The director of the domestic violence resource center – the mission statement of which mentions neither women nor men but only “people” and “individuals” – answered. She said that, while her organization does promote a feminist understanding of male violence against women, they must also take into account that domestic violence is experienced by people of all genders, all sexualities, etc. The organization may not do a “perfect job” of balancing these two perspectives, she conceded. But they mean well. Their Good Intention is “broadening the tent.” 

Yet to eliminate all reference to men’s violence and its role in the oppression of women, pretending as if domestic abuse is a “gender neutral” phenomenon that affects all people equally, is not to broaden the tent; it is to take down its poles. I spent years crouching under that disassembled tent, as a women’s shelter worker and as a volunteer supporting raped women on a hotline and in the hospital. We worked our hardest to make it safe in the tent, cozy, friendly, but we could illume no path out of it that would lead women in the direction of female freedom; there was no end to patriarchal brutality in sight from our vantage point beneath the sagging tarpaulin and we drafted no strategies to end it ourselves, deciding instead to avert our eyes; there was no vision, no political literacy, no organized resistance, no action. We took women in and dressed their wounds, told them it wasn’t their fault, sat at their bedsides in the middle of the night while the nurse swabbed between their legs for the rape kit, referred them to a therapist, then released them out into the same merciless manmade woman-eating world, which we had not changed. And what became of women out there, do you dare to guess? The same atrocities happened over and over until they became mundane and I watched the same everyday carnage pooling around me, congealing, thick and dark and dismal, on my knees in a hopeless oversized tent. 
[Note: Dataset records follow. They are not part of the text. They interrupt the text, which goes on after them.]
-- ==== Sys2Proof/Tests/Slice0.lean ====
section
/-! SUPPORT. The model's own tests: ill-formed commands refused, one step of each command against the worked sequences of
spec/, and for each statement with hypotheses a state and operands that meet them. -/

set_option Elab.async false

namespace Sys2Proof.Tests

open Sys2Proof.Machine

/-! ## States to test on -/

/-- The state a command leaves. -/
def after (c : Instr) (s : State) : State :=
  match exec c s with
  | .next t => t
  | .fault _ => s
  | .refused _ => s

/-- A part whose start-up load has ended over the built-in defaults, with the timebase LOCKED. -/
def running : State :=
  { State.reset with
    resetHeld := false
    ports := ⟨{ resetPort with state := .ready }, { resetPort with state := .ready }⟩
    outputs := { quiesced := false, chans := .replicate { resetChannel with outputState := .enabled }, carrier := 0 }
    monitor := { resetMonitor with state := .waiting }
    supervisor := { resetSupervisor with
      state := .locked, refPresent := true, goodRun := 16, source := .refclkEdges, producing := true }
    store := { State.reset.store with loadInProgress := false } }

/-- Port `p` WORKING on a request with these bytes. -/
def asking (p : PortId) (r : List Byte) (s : State) : State :=
  s.modifyPort p fun q => { q with state := .working, inFlight := some ⟨r, false⟩ }

/-- Chip select of port 0 low since the port stood as it stands, with this status byte. -/
def selected (status : Byte) (s : State) : State :=
  s.modifyPort .port0 fun q => { q with csLow := true, transaction := some ⟨q.state, status⟩ }

/-- The response port `p` has coming. -/
def response (p : PortId) (s : State) : Option (List Byte) := (s.ports.get p).produced

def primary : SessionInfo := ⟨.port0, .control, 0x0A01#16, 100, 40⟩
def standby : SessionInfo := ⟨.port0, .control, 0x0A02#16, 100, 60⟩
def protection : SessionInfo := ⟨.port1, .control, 0x0B01#16, 200, 150⟩
def keeper : SessionInfo := ⟨.port1, .maintenance, 0x0B02#16, 500, 400⟩

/-- Session records in slots 0 up, the rest as at reset. -/
def sessionsOf (l : List Session) : Table 8 Session :=
  .ofFn fun slot => l.getD slot.val ⟨0#8, .closed⟩

/-- Four OPEN sessions, 0/1 to 3/1, and slot 4 LAPSED. -/
def peopled : State :=
  { running with sessions :=
      { recs := sessionsOf [⟨1#8, .opened primary⟩, ⟨1#8, .opened standby⟩, ⟨1#8, .opened protection⟩,
          ⟨1#8, .opened keeper⟩, ⟨1#8, .lapsed⟩]
        lapseList := [4] } }

/-- A LIVE record of generation 1. -/
def live (slot : Slot) (priority : Nat) (pairs : List Pair) (lease remaining : Nat) (epoch : BitVec 8)
    (tag : Option (BitVec 16)) : ClaimRecord :=
  ⟨1#8, .live ⟨⟨slot, 1#8⟩, priority, pairs, lease, remaining, epoch, tag⟩⟩

def body0 : ClaimBody := ⟨⟨0, 1#8⟩, 8, [⟨4, 600⟩, ⟨5, 400⟩, ⟨9, 300⟩], 500, 320, 3#8, some 0x0101#16⟩
def body1 : ClaimBody := ⟨⟨1, 1#8⟩, 4, [⟨4, 600⟩, ⟨5, 400⟩], 500, 450, 0#8, none⟩
def body2 : ClaimBody := ⟨⟨2, 1#8⟩, 14, [⟨5, 0⟩, ⟨9, 0⟩], 200, 1, 0#8, none⟩
def body63 : ClaimBody := ⟨⟨0, 1#8⟩, 2, [⟨47, 1023⟩], 50, 0, 0#8, none⟩

/-- The stacks of spec/01_claims_and_holder_stacks.md after step 3, with a RETIRED record in the last place. -/
def stacked : ClaimTable :=
  { recs := .ofFn fun i =>
      if i.val = 0 then ⟨1#8, .live body0⟩ else if i.val = 1 then ⟨1#8, .live body1⟩
      else if i.val = 2 then ⟨1#8, .live body2⟩ else if i.val = 63 then ⟨1#8, .retired body63 .expired⟩
      else ⟨0#8, .free⟩
    holders := .ofFn fun c =>
      if c.val = 4 then [0, 1] else if c.val = 5 then [2, 0, 1] else if c.val = 9 then [2, 0] else [] }

/-- The four sessions over those claims, with entries waiting for session 0/1. -/
def occupied : State :=
  { peopled with
    claims := stacked
    attention := (Table.replicate []).set 0
      [.claim ⟨0, 1#8⟩ 0x01#8, .device .timebase, .claim ⟨63, 1#8⟩ 0x04#8] }

theorem occupied_stacks : StacksInv occupied := by decide +kernel

theorem occupied_leases : LeasesInv occupied := by decide +kernel

theorem occupied_owners : OwnersInv occupied := by decide +kernel

theorem occupied_lists : ListsInv occupied := by
  have entries : ∀ slot, ∀ e ∈ occupied.attention.get slot,
      (match e with
      | .claim h rs => rs != 0#8 && h == occupied.claims.handle h.index
          && occupied.claims.ownerSlot h.index == some slot
      | .device _ => true) = true := by decide +kernel
  have retired : ∀ i, (match (occupied.claims.recs.get i).state with
      | .retired b why => b == body63 && why == .expired && i == 63
      | .free => true
      | .live _ => true) = true := by decide +kernel
  refine ⟨occupied_owners, by decide +kernel, fun slot k => ?_, fun slot h rs he => ?_, fun i b why hr => ?_⟩
  · revert slot; cases k <;> decide +kernel
  · simpa [and_assoc] using entries slot _ he
  · have hi := retired i
    rw [hr] at hi
    simp only [Bool.and_eq_true, beq_iff_eq] at hi
    obtain ⟨⟨rfl, rfl⟩, rfl⟩ := hi
    exact ⟨0x04#8, by decide +kernel⟩

/-! ## Ill-formed commands -/

/-- R142, R146: an erase that tells of no byte. -/
theorem test_wellFormed_erase : (Instr.deviceReset (.erasing []) []).wellFormed = false := by decide

/-- R142: a write of 543 bytes. -/
theorem test_wellFormed_write : (Instr.deviceReset (.writing 543) []).wellFormed = false := by decide

/-- R133: a flaw at byte 542, past the copy. -/
theorem test_wellFormed_flaw : (Instr.deviceReset (.writing 542) [⟨542, 0#8⟩]).wellFormed = false
    ∧ (Instr.commitCompletion [⟨542, 0#8⟩] .outputFirst).wellFormed = false := by decide

/-- R153: a frame of a known kind is not of unknown kind. -/
theorem test_wellFormed_kind : (Instr.unknownFrame .port0 (.whole [0x0F#8])).wellFormed = false
    ∧ (Instr.unknownFrame .port0 (.rise [0x01#8, 0#8])).wellFormed = false := by decide

/-- R118: a block takes each tick once. -/
theorem test_wellFormed_tick : (Instr.tick [.claimTable, .claimTable]).wellFormed = false := by decide

/-- R173: QUERY_DEVICE reads a block once. -/
theorem test_wellFormed_reads : (Instr.queryDevice .port0 [.claimTable, .claimTable]).wellFormed = false := by
  decide

/-- The last byte, the last flaw, an unknown kind and the five blocks are well formed. -/
theorem test_wellFormed_accepts : (Instr.deviceReset (.writing 542) [⟨541, 0#8⟩]).wellFormed = true
    ∧ (Instr.unknownFrame .port1 (.whole [0x77#8])).wellFormed = true
    ∧ (Instr.tick TickTaker.all).wellFormed = true
    ∧ (Instr.queryDevice .port0 DeviceBlock.all).wellFormed = true := by decide

/-- The table gives no row bits, so no word spells a command. -/
theorem test_decodeTableWord : decodeTableWord 8 0 = none := by decide

/-! ## Frames and responses: spec/09_link_ports_and_framing.md -/

/-- R151: the CRCs of the KEEPALIVE frame and of its response. -/
theorem test_crc8 : crc8 [0x03#8, 0x03#8, 0x01#8, 0x00#8] = 0x92#8
    ∧ crc8 [0x06#8, 0x03#8, 0x00#8, 0x00#8, 0x64#8, 0x00#8, 0x00#8] = 0xD9#8 := by decide +kernel

/-- The KEEPALIVE frame of the worked sequence, after its kind byte. -/
def keepaliveFrame : List Byte := [0x03#8, 0x03#8, 0x01#8, 0x00#8, 0x92#8]

/-- Port 0 of the worked sequence ANSWERING with the KEEPALIVE response. -/
def answering : State :=
  peopled.modifyPort .port0 fun q => { q with state := .answering, buffer := some [3#8, 0#8, 0#8, 0x64#8, 0#8, 0#8] }

theorem test_peek : (after (.peek .port0 (.whole [])) peopled).ports.port0.shiftedOut = [0x44#8] := by decide +kernel

theorem test_submit_accepted :
    let t := after (.submit .port0 (.whole keepaliveFrame)) peopled
    t.ports.port0.inFlight = some ⟨[3#8, 1#8, 0#8], false⟩ ∧ t.ports.port0.state = .working
      ∧ t.ports.port0.shiftedOut = [0x44#8, 0#8, 0#8, 0#8, 0#8, 0#8] := by decide +kernel

/-- Byte 5 arrives as 0x93: the next status byte is 0x54. -/
theorem test_submit_dropped :
    statusByte (after (.submit .port0 (.whole [3#8, 3#8, 1#8, 0#8, 0x93#8])) peopled) .port0 = 0x54#8 := by
  decide +kernel

theorem test_keepalive :
    let t := after (.keepalive .port0) (asking .port0 [3#8, 1#8, 0#8] peopled)
    response .port0 t = some [3#8, 0#8, 0#8, 0x64#8, 0#8, 0#8]
      ∧ (t.sessions.info? 0).map SessionInfo.remaining = some 100 := by decide +kernel

theorem test_responseProduced :
    let s := (asking .port0 [3#8, 1#8, 0#8] peopled).answer .port0 3#8 (okWith [])
    statusByte (after (.responseProduced .port0) s) .port0 = 0xC4#8 := by decide +kernel

theorem test_collect_whole :
    let t := after (.collect .port0 (.whole (List.replicate 8 0#8))) answering
    t.ports.port0.shiftedOut = [0xC4#8, 6#8, 3#8, 0#8, 0#8, 0x64#8, 0#8, 0#8, 0xD9#8]
      ∧ t.ports.port0.buffer = none ∧ statusByte t .port0 = 0x44#8 := by decide +kernel

/-- Chip select rises after byte 5: the response stays. -/
theorem test_collect_cut :
    let t := after (.collect .port0 (.whole (List.replicate 5 0#8))) answering
    t.ports.port0.buffer = answering.ports.port0.buffer ∧ t.ports.port0.state = .answering := by decide +kernel

/-- R149: chip select rises three bits into the 0x64 of that response: the master has seen 0, 1, 1 of it. -/
theorem test_collect_bits :
    let t := after (.collect .port0 (.whole (List.replicate 4 0#8) 3)) answering
    t.ports.port0.shiftedOut = [0xC4#8, 6#8, 3#8, 0#8, 0#8] ∧ t.ports.port0.shiftedBits = [false, true, true] := by
  decide +kernel

/-- R149: SDO is driven from the fall of chip select, bit 7 of the status byte 0xC4 first, and not before or after. -/
theorem test_sdoPin :
    let low := after (.collect .port0 .fall) answering
    sdoPin answering .port0 [] 0 = .undriven ∧ sdoPin low .port0 [] 0 = .driven true
      ∧ sdoPin low .port0 [] 2 = .driven false ∧ sdoPin low .port0 [2#8] 5 = .driven true
      ∧ sdoPin low .port1 [] 0 = .undriven ∧ sdoPin (after (.collect .port0 (.rise [])) low) .port0 [] 0 = .undriven := by
  decide +kernel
Glad as I was that so many women were out on a Sunday afternoon to see a documentary about Andrea Dworkin, it terrifies me that it could end there for them. What a hideous waste it would be if all they got out of the film was reassurance that Andrea Dworkin cared about things more important than women, women’s dignity, women’s bodies, women’s lives. My desperate hope is that some of the women were roused enough by My Name is Andrea that they’ll find one of Dworkin’s books and actually read it, actually learn something. Start with Our Blood (1976), the book I gave both my younger sisters. Read Intercourse (1987), in spite of what you’ve heard, do it now, it’s urgent. I think that if these women would read what Andrea Dworkin wrote then maybe they could begin to feel it again: the flare in the heart, the animal churn that signals the resuscitation of our longing to be free. And then maybe together we will be ready to chart a plan less pathetic than putting ourselves to the side and selling ourselves short in an ever-expanding tent. Maybe, if we are fierce and proud in our fight for women, as Andrea Dworkin knew we’d have to be if we do not apologize for this fight that we have chosen, maybe then we will finally claim for ourselves one day of real freedom, in Andrea’s honor. 

Aurora linnea is a radical lesbian (eco)feminist writer living at the ocean’s edge in the region of North America colonizers dubbed “Maine.” She strives to contribute to the global feminist struggle to end male dominion through poetic dissidence and uncompromising disloyalty to the necrophilic patriarchal empire presently destroying life on earth. 


One thought on “My Name is Andrea: A Review by aurora linnea

  1. Thank you for reviewing I am Andrea. She has been my hero since I read Intercourse and Scapegoats and Right wing women etc. She spoke the truth to power. She was correct in her assessment of patriarchy and all its atrocities. She is relevant so many years later. I wish more women had her courage. I am sorry she died way too soon.